Although the origins of Literae Humaniores at Oxford can be traced back to 1800, its social roots lie firmly in the concerns of the earlier eighteenth century. England had emerged, badly bruised yet not destroyed, from the civil war and revolution of the seventeenth century. Every effort was made to reconstitute a stable social order within the nation by emphasising the virtues of reason, nature, and order. The classical age was seen as a rich source of wisdom to enable the English to consolidate political and social stability, and encourage the emergence of shared cultural standards and norms.
Oxford undergraduates studying Literae Humaniores were required to engage directly with the literary, philosophical, and historical riches of the classical age in the original languages—not simply as a subject of academic interest, but as a means of ensuring England’s survival and prosperity. Lit. Hum. was seen as a gateway to wisdom, rather than the mere accumulation of knowledge. It was about moral and cultural preparation for life, not simply the acquisition of factual in
formation. Where other courses of study might aim merely to fill undergraduate minds, this one set out to shape them.

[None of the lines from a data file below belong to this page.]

-- ==== Sys2Proof/Laws/Memory.lean ====
section
/-! SUPPORT. The byte array: a read after a write, and the canonical form, which every memory operation keeps
(log entry 4). -/

namespace Sys2Proof.Machine

/-! ## A read after a write -/

/-- Below the first cell of a canonical list nothing is listed. -/
theorem Memory.read_of_lt {m : Memory} {low a : Nat} (h : Memory.wfFrom low m = true) (ha : a < low) :
    m.read a = Memory.unlisted := by
  induction m generalizing low with
  | nil => rfl
  | cons c m ih =>
    obtain ⟨k, v⟩ := c
    simp only [Memory.wfFrom, Bool.and_eq_true, decide_eq_true_eq] at h
    obtain ⟨⟨⟨hk, -⟩, -⟩, hm⟩ := h
    rw [Memory.read, if_neg (by omega)]
    exact ih hm (by omega)

/-- A write gives the byte at its address and leaves every other, in a canonical array. -/
theorem Memory.read_write_from {m : Memory} {low : Nat} (h : Memory.wfFrom low m = true) (a b : Nat) (v : Byte) :
    (m.write a v).read b = if b = a then v else m.read b := by
  induction m generalizing low with
  | nil =>
    by_cases hv : v = Memory.unlisted <;> by_cases hb : b = a <;> simp [Memory.write, Memory.read, hv, hb]
  | cons c m ih =>
    obtain ⟨k, w⟩ := c
    simp only [Memory.wfFrom, Bool.and_eq_true, decide_eq_true_eq] at h
    obtain ⟨⟨⟨hk, -⟩, -⟩, hm⟩ := h
    rw [Memory.write]
    by_cases h1 : a < k
    · by_cases hv : v = Memory.unlisted
      · rw [if_pos h1, if_pos hv]
        by_cases hb : b = a
        · rw [if_pos hb, hb, Memory.read, if_neg (by omega), Memory.read_of_lt hm (by omega), hv]
        · rw [if_neg hb]
      · rw [if_pos h1, if_neg hv, Memory.read]
    · by_cases h2 : a = k
      · by_cases hv : v = Memory.unlisted
        · rw [if_neg h1, if_pos h2, if_pos hv, Memory.read]
          by_cases hb : b = a
          · rw [if_pos hb, hb, Memory.read_of_lt hm (by omega), hv]
          · rw [if_neg hb, if_neg (by omega)]
        · rw [if_neg h1, if_pos h2, if_neg hv, Memory.read, Memory.read, ← h2]
          by_cases hb : b = a <;> simp [hb]
      · rw [if_neg h1, if_neg h2, Memory.read, Memory.read, ih hm]
        by_cases hb : b = k
        · simp [hb, Ne.symm h2]
        · simp [hb]

/-- `Memory.read_write_from` for a whole array. -/
theorem Memory.read_write {m : Memory} (h : m.wf = true) (a b : Nat) (v : Byte) :
    (m.write a v).read b = if b = a then v else m.read b := Memory.read_write_from h a b v

/-- A write leaves the bytes at other addresses, in any list. -/
theorem Memory.read_write_ne (m : Memory) {a b : Nat} (v : Byte) (hb : b ≠ a) : (m.write a v).read b = m.read b := by
  induction m with
  | nil => by_cases hv : v = Memory.unlisted <;> simp [Memory.write, Memory.read, hv, hb]
  | cons c m ih =>
    obtain ⟨k, w⟩ := c
    rw [Memory.write]
    by_cases hv : v = Memory.unlisted <;> repeat' split
    all_goals simp_all [Memory.read]

/-! ## The canonical form -/

/-- A write keeps the canonical form and the lower bound of the addresses. -/
theorem Memory.wfFrom_write {m : Memory} {low : Nat} (h : Memory.wfFrom low m = true) (a : Nat) (v : Byte)
    (hl : low ≤ a) (ha : a < 65536) : Memory.wfFrom low (m.write a v) = true := by
  induction m generalizing low with
  | nil => by_cases hv : v = Memory.unlisted <;> simp [Memory.write, Memory.wfFrom, hv, hl, ha]
  | cons c m ih =>
    obtain ⟨k, w⟩ := c
    have h' := h
    simp only [Memory.wfFrom, Bool.and_eq_true, decide_eq_true_eq] at h'
    obtain ⟨⟨⟨hk, hk'⟩, hw⟩, hm⟩ := h'
    have hlow : ∀ {l l' : Nat} {n : Memory}, l ≤ l' → Memory.wfFrom l' n = true → Memory.wfFrom l n = true := by
      intro l l' n hll hn
      cases n with
      | nil => rfl
      | cons d n =>
        simp only [Memory.wfFrom, Bool.and_eq_true, decide_eq_true_eq] at hn ⊢
        exact ⟨⟨⟨Nat.le_trans hll hn.1.1.1, hn.1.1.2⟩, hn.1.2⟩, hn.2⟩
    rw [Memory.write]
    by_cases h1 : a < k
    · by_cases hv : v = Memory.unlisted
      · rw [if_pos h1, if_pos hv]; exact h
      · rw [if_pos h1, if_neg hv]
        simp only [Memory.wfFrom, Bool.and_eq_true, decide_eq_true_eq]
        exact ⟨⟨⟨hl, ha⟩, hv⟩, ⟨⟨by omega, hk'⟩, hw⟩, hm⟩
    · by_cases h2 : a = k
      · by_cases hv : v = Memory.unlisted
        · rw [if_neg h1, if_pos h2, if_pos hv]; exact hlow (by omega) hm
        · rw [if_neg h1, if_pos h2, if_neg hv]
          simp only [Memory.wfFrom, Bool.and_eq_true, decide_eq_true_eq]
          exact ⟨⟨⟨hl, ha⟩, hv⟩, by rw [h2]; exact hm⟩
      · rw [if_neg h1, if_neg h2]
        simp only [Memory.wfFrom, Bool.and_eq_true, decide_eq_true_eq]
        exact ⟨⟨⟨hk, hk'⟩, hw⟩, ih hm (by omega)⟩

/-- A write at a 16-bit address keeps the canonical form. -/
theorem Memory.wf_write {m : Memory} (h : m.wf = true) (a : Word) (v : Byte) : (m.write a.toNat v).wf = true :=
  Memory.wfFrom_write h a.toNat v (Nat.zero_le _) a.isLt

/-- The array of a constructed state, `State.reset` with it, lists nothing. -/
theorem State.construct_mem_wf (p : Params) (pc : Word) (r : Regs) : (State.construct p pc r).mem.wf = true := rfl

theorem State.memWrite_wf {s : State} (h : s.mem.wf = true) (a : Word) (v : Byte) : (s.memWrite a v).mem.wf = true := by
  unfold State.memWrite
  repeat' split
  all_goals first | exact h | exact Memory.wf_write h a v

theorem State.memWrite16_wf {s : State} (h : s.mem.wf = true) (a v : Word) : (s.memWrite16 a v).mem.wf = true :=
  State.memWrite_wf (State.memWrite_wf h _ _) _ _

theorem State.setIf_wf {s : State} (h : s.mem.wf = true) (v : Byte) : (s.setIf v).mem.wf = true :=
  Memory.wf_write h addrIf v

theorem State.writeTarget_wf {s : State} (h : s.mem.wf = true) (t : Target8) (v : Byte) :
    (s.writeTarget t v).mem.wf = true := by
  cases t with
  | reg r => simpa [State.writeTarget] using h
  | mhl => exact State.memWrite_wf h _ _

theorem State.push16_wf {s : State} (h : s.mem.wf = true) (v : Word) : (s.push16 v).mem.wf = true := by
  apply State.memWrite_wf
  exact State.memWrite_wf (s := { s with sp := s.sp - 1 }) h _ _

theorem State.reportCycles_wf {s : State} (h : s.mem.wf = true) (c : Nat) : (s.reportCycles c).mem.wf = true := by
  unfold State.reportCycles
  dsimp only
  split
  · exact State.setIf_wf (s := { s with timer := (s.timer.advance c).1 }) h _
  · exact h

theorem State.takeInterrupt_wf {s : State} (h : s.mem.wf = true) (i : Source) : (s.takeInterrupt i).mem.wf = true :=
  State.reportCycles_wf (s := { s.push16 s.pc with
    pc := i.vector, ime := false, imeScheduled := false, halted := false }) (State.push16_wf h _) _

theorem State.interruptCheck_wf {s : State} (h : s.mem.wf = true) : s.interruptCheck.mem.wf = true := by
  unfold State.interruptCheck
  split
  · split
    · exact State.takeInterrupt_wf (State.setIf_wf h _) _
    · exact State.setIf_wf h _
  · exact h

theorem State.stepTail_wf {s : State} (h : s.mem.wf = true) (sched0 : Bool) : (s.stepTail sched0).mem.wf = true := by
  apply State.interruptCheck_wf
  unfold State.wake State.applyDelayedIme
  split <;> split <;> exact h

theorem State.complete_wf {s : State} (h : s.mem.wf = true) (sched0 : Bool) (c : Nat) :
    (s.complete sched0 c).mem.wf = true := State.stepTail_wf (State.reportCycles_wf h c) sched0

theorem State.hostLoad_wf {s : State} (h : s.mem.wf = true) (a : Word) (bs : List Byte) :
    (State.hostLoad a bs s).mem.wf = true := by
  induction bs generalizing a s with
  | nil => exact h
  | cons v bs ih => exact ih (State.memWrite_wf h a v) (a + 1)

theorem State.poke_wf {s : State} (h : s.mem.wf = true) (a : Word) (v : Byte) : (s.poke a v).mem.wf = true := by
  unfold State.poke
  split
  · exact h
  · exact State.memWrite_wf h a v

theorem State.withFetchWord_wf {s : State} (h : s.mem.wf = true) (nbits w : Nat) :
    (s.withFetchWord nbits w).mem.wf = true :=
  State.poke_wf (State.poke_wf (State.poke_wf (s := { s with halted := false }) h _ _) _ _) _ _

end Sys2Proof.Machine
end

Because of the considerable linguistic demands that it made of students, Lit. Hum. required four years (i.e., twelve terms) of study, whereas other courses needed a mere three. The course was divided into two parts. After five terms, students would take the examination known as “Honours Moderations” (usually abbreviated to “Mods”); if they passed this, they were then permitted to continue with the remainder of the course, universally referred to by students as “Greats,” eventually sitting for the final examination seven terms later. Each of these two examinations was “classified,” in that students would be placed in the first, second, third, or fourth class.190 Outstanding students might thus be said to have achieved a “Double First in Literae Humaniores,” meaning that they were placed in the First Class in both Moderations and Greats. It does not mean that they obtained two degrees, simply that they achieved the highest possible classification at both assessment points of this single-degree course.
Oxford’s academic year 1918–1919 was already under way when Lewis arrived. He had missed the first term of study. Oxford divided its academic year into three eight-week teaching terms: Michaelmas (usually October to early December), Hilary (January through March), and Trinity (April through June). However, having already been registered as a student at University College for the Trinity Term of 1917, Lewis was treated as a normal second-term student. He would have been behind with his Homer, but soon caught up with everyone else.